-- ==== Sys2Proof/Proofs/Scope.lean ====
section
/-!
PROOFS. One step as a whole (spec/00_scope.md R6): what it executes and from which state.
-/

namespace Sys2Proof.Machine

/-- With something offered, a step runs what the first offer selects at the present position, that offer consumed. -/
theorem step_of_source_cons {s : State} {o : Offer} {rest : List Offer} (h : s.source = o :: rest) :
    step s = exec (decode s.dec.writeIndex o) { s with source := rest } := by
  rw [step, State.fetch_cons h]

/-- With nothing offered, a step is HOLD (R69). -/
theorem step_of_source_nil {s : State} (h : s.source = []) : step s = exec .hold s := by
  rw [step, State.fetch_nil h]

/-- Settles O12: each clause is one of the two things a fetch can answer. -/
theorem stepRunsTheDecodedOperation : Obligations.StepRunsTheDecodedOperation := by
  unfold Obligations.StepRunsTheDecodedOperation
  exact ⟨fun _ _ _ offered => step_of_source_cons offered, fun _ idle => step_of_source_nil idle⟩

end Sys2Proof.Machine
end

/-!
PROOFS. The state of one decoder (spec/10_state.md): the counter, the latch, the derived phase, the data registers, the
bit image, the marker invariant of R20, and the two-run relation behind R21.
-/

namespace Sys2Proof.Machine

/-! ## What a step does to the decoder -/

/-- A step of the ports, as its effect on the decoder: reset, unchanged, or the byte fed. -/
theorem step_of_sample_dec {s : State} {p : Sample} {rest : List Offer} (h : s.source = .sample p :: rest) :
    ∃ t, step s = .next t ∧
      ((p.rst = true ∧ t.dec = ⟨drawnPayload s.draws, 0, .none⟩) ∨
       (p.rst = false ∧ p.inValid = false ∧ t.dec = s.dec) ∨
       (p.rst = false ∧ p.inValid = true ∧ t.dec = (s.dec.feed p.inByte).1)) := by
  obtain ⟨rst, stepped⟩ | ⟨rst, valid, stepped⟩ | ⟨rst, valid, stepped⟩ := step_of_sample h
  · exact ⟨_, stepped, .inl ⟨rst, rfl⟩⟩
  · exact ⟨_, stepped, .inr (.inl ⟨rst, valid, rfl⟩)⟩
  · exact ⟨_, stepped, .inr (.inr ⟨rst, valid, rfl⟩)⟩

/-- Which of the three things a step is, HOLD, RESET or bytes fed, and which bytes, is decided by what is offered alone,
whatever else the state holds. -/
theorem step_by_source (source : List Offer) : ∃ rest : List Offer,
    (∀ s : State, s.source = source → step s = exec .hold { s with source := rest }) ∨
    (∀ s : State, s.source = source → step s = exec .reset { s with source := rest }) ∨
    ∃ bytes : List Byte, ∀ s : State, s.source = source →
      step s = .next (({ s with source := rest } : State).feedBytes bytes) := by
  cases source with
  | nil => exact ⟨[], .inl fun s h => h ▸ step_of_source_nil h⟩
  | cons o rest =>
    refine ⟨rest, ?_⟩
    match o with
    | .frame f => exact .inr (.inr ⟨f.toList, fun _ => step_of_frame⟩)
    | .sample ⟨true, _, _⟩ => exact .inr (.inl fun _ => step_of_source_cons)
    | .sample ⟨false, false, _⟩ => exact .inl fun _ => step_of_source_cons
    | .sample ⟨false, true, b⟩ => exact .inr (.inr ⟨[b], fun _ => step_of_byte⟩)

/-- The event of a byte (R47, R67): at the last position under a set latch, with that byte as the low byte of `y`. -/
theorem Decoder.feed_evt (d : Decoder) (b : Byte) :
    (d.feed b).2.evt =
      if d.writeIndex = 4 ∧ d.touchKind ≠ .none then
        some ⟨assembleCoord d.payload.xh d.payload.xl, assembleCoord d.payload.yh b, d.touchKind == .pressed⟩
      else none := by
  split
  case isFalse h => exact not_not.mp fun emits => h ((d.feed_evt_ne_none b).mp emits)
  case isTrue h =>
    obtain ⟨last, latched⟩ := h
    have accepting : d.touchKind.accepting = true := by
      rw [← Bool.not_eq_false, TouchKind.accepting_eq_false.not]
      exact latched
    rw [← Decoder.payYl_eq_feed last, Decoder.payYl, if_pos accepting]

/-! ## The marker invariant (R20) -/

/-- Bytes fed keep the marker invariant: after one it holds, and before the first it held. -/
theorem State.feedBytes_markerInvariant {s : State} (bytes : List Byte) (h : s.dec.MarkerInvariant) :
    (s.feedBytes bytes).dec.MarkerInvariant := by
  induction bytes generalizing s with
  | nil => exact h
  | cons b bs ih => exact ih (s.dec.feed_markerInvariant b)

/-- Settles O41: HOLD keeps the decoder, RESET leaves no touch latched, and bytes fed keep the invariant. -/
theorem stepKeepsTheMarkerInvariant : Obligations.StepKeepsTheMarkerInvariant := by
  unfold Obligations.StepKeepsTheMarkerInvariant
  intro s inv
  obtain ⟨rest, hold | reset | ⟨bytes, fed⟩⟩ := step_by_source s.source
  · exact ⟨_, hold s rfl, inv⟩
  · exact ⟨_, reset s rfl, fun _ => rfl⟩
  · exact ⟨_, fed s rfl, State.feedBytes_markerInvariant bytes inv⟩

════

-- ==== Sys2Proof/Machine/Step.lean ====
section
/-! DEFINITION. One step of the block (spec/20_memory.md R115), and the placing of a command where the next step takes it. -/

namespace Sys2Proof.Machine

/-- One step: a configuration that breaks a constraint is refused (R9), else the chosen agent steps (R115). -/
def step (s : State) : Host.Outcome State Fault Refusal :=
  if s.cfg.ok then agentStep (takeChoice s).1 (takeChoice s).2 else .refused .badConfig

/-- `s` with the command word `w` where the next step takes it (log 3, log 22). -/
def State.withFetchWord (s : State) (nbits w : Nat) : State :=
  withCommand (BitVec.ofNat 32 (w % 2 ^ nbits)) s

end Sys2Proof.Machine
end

════

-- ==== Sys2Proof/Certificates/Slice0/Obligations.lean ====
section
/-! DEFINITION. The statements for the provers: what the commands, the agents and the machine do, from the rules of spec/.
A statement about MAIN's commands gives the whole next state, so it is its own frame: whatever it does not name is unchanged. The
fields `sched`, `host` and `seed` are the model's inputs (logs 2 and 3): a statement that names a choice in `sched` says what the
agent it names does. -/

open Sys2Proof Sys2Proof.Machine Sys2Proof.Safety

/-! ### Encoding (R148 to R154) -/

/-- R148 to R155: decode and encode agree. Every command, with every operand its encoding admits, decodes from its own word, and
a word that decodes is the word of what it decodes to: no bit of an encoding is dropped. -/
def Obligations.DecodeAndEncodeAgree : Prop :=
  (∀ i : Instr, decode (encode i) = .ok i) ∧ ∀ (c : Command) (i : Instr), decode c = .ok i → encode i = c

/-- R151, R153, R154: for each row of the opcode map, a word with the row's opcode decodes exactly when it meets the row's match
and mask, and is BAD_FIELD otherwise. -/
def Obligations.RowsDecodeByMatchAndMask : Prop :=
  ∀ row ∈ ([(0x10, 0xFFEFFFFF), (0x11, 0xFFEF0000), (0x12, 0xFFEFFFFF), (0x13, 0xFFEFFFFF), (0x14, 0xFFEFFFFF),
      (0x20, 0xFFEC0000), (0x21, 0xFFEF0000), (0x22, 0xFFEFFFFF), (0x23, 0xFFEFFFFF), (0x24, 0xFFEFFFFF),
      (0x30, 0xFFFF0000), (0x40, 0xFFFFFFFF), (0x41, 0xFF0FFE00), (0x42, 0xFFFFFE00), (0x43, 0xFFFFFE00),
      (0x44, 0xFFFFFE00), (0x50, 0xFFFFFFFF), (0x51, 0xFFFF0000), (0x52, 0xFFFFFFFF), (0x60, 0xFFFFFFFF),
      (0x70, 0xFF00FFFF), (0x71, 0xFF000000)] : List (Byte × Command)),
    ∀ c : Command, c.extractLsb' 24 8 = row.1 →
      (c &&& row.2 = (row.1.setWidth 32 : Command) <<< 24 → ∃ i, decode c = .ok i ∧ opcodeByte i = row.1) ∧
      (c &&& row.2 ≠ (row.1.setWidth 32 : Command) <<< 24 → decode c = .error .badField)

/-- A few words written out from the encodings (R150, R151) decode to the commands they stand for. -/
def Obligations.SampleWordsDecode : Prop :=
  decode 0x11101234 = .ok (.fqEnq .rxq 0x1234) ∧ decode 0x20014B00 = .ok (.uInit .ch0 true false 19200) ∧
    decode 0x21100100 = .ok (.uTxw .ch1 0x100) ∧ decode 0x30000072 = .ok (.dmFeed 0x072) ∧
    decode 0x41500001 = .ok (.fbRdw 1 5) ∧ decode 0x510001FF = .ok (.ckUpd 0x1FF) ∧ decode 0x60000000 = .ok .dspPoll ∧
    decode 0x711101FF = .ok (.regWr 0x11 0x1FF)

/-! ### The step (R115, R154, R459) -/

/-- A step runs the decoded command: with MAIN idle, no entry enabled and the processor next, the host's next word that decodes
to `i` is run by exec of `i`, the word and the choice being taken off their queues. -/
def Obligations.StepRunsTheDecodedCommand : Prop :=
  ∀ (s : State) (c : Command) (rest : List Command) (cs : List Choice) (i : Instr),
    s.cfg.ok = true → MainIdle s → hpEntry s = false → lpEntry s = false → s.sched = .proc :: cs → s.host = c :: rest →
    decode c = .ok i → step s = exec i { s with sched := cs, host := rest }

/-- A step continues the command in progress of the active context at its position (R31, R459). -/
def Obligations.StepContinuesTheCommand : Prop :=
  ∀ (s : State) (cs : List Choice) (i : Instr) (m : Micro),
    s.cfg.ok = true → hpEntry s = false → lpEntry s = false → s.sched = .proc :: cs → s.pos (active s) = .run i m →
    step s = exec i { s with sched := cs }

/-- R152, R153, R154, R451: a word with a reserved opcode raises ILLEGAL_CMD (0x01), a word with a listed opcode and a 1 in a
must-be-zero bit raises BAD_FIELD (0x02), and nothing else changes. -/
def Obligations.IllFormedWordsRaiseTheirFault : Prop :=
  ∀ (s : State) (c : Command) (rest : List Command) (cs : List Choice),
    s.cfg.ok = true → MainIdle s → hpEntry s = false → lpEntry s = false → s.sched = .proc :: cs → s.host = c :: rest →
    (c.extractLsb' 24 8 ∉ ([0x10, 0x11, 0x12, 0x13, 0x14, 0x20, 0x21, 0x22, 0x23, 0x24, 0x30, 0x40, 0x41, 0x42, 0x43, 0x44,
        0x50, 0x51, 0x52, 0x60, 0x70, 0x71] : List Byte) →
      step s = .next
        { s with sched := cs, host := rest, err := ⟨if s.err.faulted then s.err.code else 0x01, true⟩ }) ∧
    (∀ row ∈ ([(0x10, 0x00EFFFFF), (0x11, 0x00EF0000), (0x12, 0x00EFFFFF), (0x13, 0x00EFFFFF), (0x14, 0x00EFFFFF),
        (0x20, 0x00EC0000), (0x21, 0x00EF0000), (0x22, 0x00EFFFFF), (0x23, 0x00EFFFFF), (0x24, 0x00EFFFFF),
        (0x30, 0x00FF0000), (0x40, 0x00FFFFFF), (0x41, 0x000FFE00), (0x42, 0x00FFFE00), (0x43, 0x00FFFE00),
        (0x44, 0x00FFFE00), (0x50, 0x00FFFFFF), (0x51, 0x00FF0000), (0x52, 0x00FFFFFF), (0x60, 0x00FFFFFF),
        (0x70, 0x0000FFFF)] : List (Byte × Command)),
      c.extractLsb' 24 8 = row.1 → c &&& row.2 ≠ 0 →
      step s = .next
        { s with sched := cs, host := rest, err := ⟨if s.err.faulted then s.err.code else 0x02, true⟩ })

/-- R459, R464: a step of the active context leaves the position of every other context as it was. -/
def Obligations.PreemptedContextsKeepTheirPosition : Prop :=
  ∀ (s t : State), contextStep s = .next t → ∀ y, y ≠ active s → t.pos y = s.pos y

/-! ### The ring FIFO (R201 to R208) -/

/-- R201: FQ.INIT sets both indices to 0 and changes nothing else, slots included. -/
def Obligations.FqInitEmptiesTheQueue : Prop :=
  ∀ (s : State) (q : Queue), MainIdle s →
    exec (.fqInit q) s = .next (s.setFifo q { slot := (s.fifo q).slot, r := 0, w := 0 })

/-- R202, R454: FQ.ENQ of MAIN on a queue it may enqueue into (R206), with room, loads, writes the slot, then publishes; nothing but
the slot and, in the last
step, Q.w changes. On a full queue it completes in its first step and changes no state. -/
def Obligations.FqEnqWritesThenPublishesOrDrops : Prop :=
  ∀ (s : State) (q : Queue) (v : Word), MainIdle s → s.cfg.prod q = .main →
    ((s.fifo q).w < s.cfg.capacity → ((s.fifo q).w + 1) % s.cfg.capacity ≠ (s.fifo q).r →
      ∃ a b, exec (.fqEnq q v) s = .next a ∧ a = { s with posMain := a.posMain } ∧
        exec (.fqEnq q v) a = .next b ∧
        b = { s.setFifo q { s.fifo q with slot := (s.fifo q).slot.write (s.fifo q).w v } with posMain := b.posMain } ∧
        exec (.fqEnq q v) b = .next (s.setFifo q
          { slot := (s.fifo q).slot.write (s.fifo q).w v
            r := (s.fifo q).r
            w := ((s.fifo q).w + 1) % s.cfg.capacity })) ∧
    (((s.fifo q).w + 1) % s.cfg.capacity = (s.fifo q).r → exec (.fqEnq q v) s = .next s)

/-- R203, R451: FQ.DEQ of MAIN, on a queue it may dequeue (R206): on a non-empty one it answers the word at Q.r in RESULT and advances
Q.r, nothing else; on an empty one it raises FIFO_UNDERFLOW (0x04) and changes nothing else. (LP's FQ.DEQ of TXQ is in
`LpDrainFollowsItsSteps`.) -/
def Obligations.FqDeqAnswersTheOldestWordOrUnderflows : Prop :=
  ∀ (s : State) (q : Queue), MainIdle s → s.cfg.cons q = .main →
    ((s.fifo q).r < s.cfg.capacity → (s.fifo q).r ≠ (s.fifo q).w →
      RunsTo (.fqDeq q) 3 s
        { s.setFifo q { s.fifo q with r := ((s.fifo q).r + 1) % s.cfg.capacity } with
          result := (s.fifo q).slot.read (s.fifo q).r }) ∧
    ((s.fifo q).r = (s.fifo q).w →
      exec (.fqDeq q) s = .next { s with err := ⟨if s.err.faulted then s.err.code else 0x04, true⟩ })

════

## Activity:
Retype only the stretch of lines above starting at the one with "have accepting : d.touchKind.accepting" and stopping at the one with "intro s inv", exactly as written, with both kept.

## Task response:
    have accepting : d.touchKind.accepting = true := by
      rw [← Bool.not_eq_false, TouchKind.accepting_eq_false.not]
      exact latched
    rw [← Decoder.payYl_eq_feed last, Decoder.payYl, if_pos accepting]

/-! ## The marker invariant (R20) -/

/-- Bytes fed keep the marker invariant: after one it holds, and before the first it held. -/
theorem State.feedBytes_markerInvariant {s : State} (bytes : List Byte) (h : s.dec.MarkerInvariant) :
    (s.feedBytes bytes).dec.MarkerInvariant := by
  induction bytes generalizing s with
  | nil => exact h
  | cons b bs ih => exact ih (s.dec.feed_markerInvariant b)

/-- Settles O41: HOLD keeps the decoder, RESET leaves no touch latched, and bytes fed keep the invariant. -/
theorem stepKeepsTheMarkerInvariant : Obligations.StepKeepsTheMarkerInvariant := by
  unfold Obligations.StepKeepsTheMarkerInvariant
  intro s inv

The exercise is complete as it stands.